In order to guide treatment efforts, grading the extent of the ocular injury is done via either the Roper-Hall classification and/or the Dua et al. classification systems. The Roper-Hall classification system is based on the extent of corneal injury and limbal conjunctival ischemia. It does not consider direct conjunctival injury. The Dua et al. classification system factors in conjunctival injury (percentage of injury) and limbal injury (graded by surface-area “clock hours”). The Dua et al. classification system does not, however, factor in corneal injury. A significant drawback to both classification systems is that neither system takes into consideration the depth of chemical injury, which is of particular significance when considering the pathological etiology for patients’ presentations of COP (Bizrah et al., 2019). Furthermore, while both classification systems have been trialed independently and comparatively to prognosticate recovery and lead treatment efforts, there has not been an assessment of utilizing these classification systems for the evaluation and management of COP.

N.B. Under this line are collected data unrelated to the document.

-- ==== Sys2Proof/Machine/Engines.lean ====
section
/-! DEFINITION. Engine operations: tile moves from their descriptor to their completion (spec/11_scratchpads_and_vector_memory.md
R279 to R285) and chord runs from placement to their end (spec/12_banks_and_plural_addressing.md R315 to R322;
spec/14_policy_versions.md R346). -/

namespace Sys2Proof.Machine
open Sys2Proof

noncomputable section

/-! ### What both engines use -/

/-- Update a thread by launch and rank, placed or saved: engine operations go on while it is saved (R284, R321). -/
def State.updOwner (s : State) (part launch rank : Nat) (f : Thread → Thread) : State :=
  let own (t : Thread) : Bool := t.part == part && t.launch == launch && t.rank == rank
  { s with threads := s.threads.map fun t => if own t then f t else t,
           saved := s.saved.map fun v => if own v.thread then { v with thread := f v.thread } else v }

/-- Index of a token queue (R288). -/
def tokIdx (p c : Nat) : Nat := 4 * p + c

/-- The position tuple of position `n`, dimension 0 innermost (R250). -/
def tupleOf : List Nat → Nat → List Nat
  | [], _ => []
  | b :: bs, n => n % b :: tupleOf bs (n / b)

/-- Sum of index times stride over the dimensions. -/
def dotStride : List Nat → List Int → Int
  | i :: is, d :: ds => Int.ofNat i * d + dotStride is ds
  | _, _ => 0

/-- What a completion object's store came to. -/
inductive Wrote where
  | done (s : State)
  /-- a tile arrives, or the page is marked for migration -/
  | wait (s : State)
  deriving DecidableEq, Repr

/-- A completion object's store, an 8-byte word at home; one that is not writable is lost. Of a move, a page marked for migration is
waited for (R282, R283, R320; log entry 101). -/
def writeObject (s : State) (w : Who) (va : BitVec 64) (v : BitVec 64) (move : Bool) : Wrote :=
  match locate s w va .write false with
  | (.at l, s) => .done (storeHome s w.part l 8 v.toNat)
  | (.wait, s) => .wait s
  | (.bad tr, s) => if move && tr.code == 6 then .wait s else .done s

/-! ### Tile moves -/

def moveBytes : Nat := 192

/-- A descriptor from its bytes (R280). -/
def parseMove (bs : List (BitVec 8)) (frm : BitVec 3) : MoveDesc :=
  let w (k n : Nat) : Nat := ofBytesLE ((bs.drop k).take n)
  { src := .ofNat 64 (w 0 8), dst := .ofNat 64 (w 8 8), scale := .ofNat 64 (w 16 8),
    sstrides := (List.range 6).map fun j => .ofNat 64 (w (24 + 8 * j) 8),
    dstrides := (List.range 6).map fun j => .ofNat 64 (w (72 + 8 * j) 8),
    bounds := (List.range 6).map fun j => .ofNat 32 (w (120 + 4 * j) 4),
    ndim := w 144 1, sfmt := w 145 1, dfmt := w 146 1,
    rm := if w 147 1 = 7 then frm.toNat else w 147 1, sc := w 148 1, codebook := .ofNat 256 (w 160 32) }

/-- The length of a move (R250). -/
def MoveDesc.len (d : MoveDesc) : Nat := ((d.bounds.take d.ndim).map BitVec.toNat).foldl (· * ·) 1

/-- The width in bits of a format code below 14, c4 counted as 4 (R55). -/
def fmtBits (c : Nat) : Nat := if c = 13 then 4 else 8 * (MFmt.ofCode c).bytes

/-- The limits of R281 on a descriptor and its bytes; a format code above 15 is refused as 14 and 15 are (log entry 98). -/
def moveOk (d : MoveDesc) (bs : List (BitVec 8)) : Bool :=
  let w (k n : Nat) : Nat := ofBytesLE ((bs.drop k).take n)
  let unused (k sz : Nat) : Bool := (List.range 6).all fun j => j < d.ndim || w (k + sz * j) sz == 0
  let scalable (c : Nat) : Bool := c == 11 || c == 12 || c == 13
  1 ≤ d.ndim && d.ndim ≤ 6 && unused 24 8 && unused 72 8 && unused 120 4 && d.sfmt < 14 && d.dfmt < 14
    && (if d.sfmt < 8 ∧ d.dfmt < 8 then fmtBits d.sfmt == fmtBits d.dfmt else 8 ≤ d.sfmt && 8 ≤ d.dfmt)
    && (w 147 1 < 5 || w 147 1 == 7) && d.sc < 4 && d.sc != 3 && (d.sc != 1 || scalable d.sfmt)
    && (d.sc != 2 || scalable d.dfmt) && w 149 11 == 0 && d.len < 2 ^ 40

Common toxic chemical ocular injuries
Numerous toxic chemicals in existence can cause ocular damage upon direct exposure to the ocular surface. However, similar pathological reactions are seen within certain groups of chemicals. There are largely 3 different groups of toxic chemicals that induce specific reactions: acids, bases, and “other” chemicals. It is unknown currently whether a certain group of chemicals induces COP with a higher incidence than another group of toxic chemicals.
Alkali agent injuries
Base, or alkali, chemicals account for more significant ocular injuries (80%) than acidic chemicals. Alkali injuries are particularly significant if the pH of the chemical irritant is > 11.5 (Dua et al., 2020). Alkali chemicals are more prone to causing significant ocular injuries due to their ability to penetrate deeper into the eye than acidic or other chemicals. Alkali chemicals can react with cellular membranes causing saponification and lysis of membranes (via hydroxyl ion release and conversion of cell membrane lipids to salts). This will subsequently cause destruction of the ocular epithelial layer and allowance for penetration directly into the anterior chamber of the eye. Further allowance of penetration into the anterior chamber is mediated by the basic chemical’s ability to hydrolyze the ocular surface interfibrillar glycosaminoglycans and disrupt the intact extracellular matrix. If enough of the corneal surface is damaged, alkali toxins have been known to induce a temporary paradoxical anesthesia of the eye due to significant nerve destruction. Lime-plaster is the most common cause of alkali chemical ocular injury. The toxin within lime is Ca(OH)2, a chemical compound commonly used in plastering or cementing. The calcium component produces a soap upon saponification within the epithelium, which hinders further penetration into the eye. Ammonia (NH3) is a compound used mostly in manufacturing, in fertilizer, and in the chemical industry. It has the fastest rate of penetration through the ocular surface. Another compound with a fast penetration rate is lye (NaOH), which is a common chemical component in drain cleaning products. Other alkali chemicals commonly encountered include potash (KOH), used in the chemical industry, or Mg(OH)2, which is found in some fireworks (Morgan, 1987; Lusk, 1999; Dua et al., 2020).
Acidic agent injuries
Although very capable of causing catastrophic ocular pathology and subsequent chronic pain, acidic chemicals are generally less damaging when contacting the human eye than alkali chemicals. While most alkali chemicals are capable of deep penetration past the anterior chamber of the eye, acidic chemicals are generally stabilized before penetrating the anterior chamber. Acidic compounds primarily cause denaturation and coagulation of the corneal epithelium. Certain acids, such as Hydrofluoric acid (HF), can penetrate deeper into the anterior chamber of the eye. HF is used for rust removal, brick cleaning, pottery glazing, as a lab reagent, and is sometimes used in the semiconductor industry. Yet, the most common ocular injury from acidic chemicals is due to sulfuric acid (H2SO4). Sulfuric acid is primarily found in car batteries, fertilizer, or used in the metal industry. Other acidic chemicals that commonly cause ocular injuries include HCl (used in the steel industry or chemical manufacturing) or nitric acid (used in chemical manufacturing) (Morgan, 1987; Lusk, 1999; Dua et al., 2020).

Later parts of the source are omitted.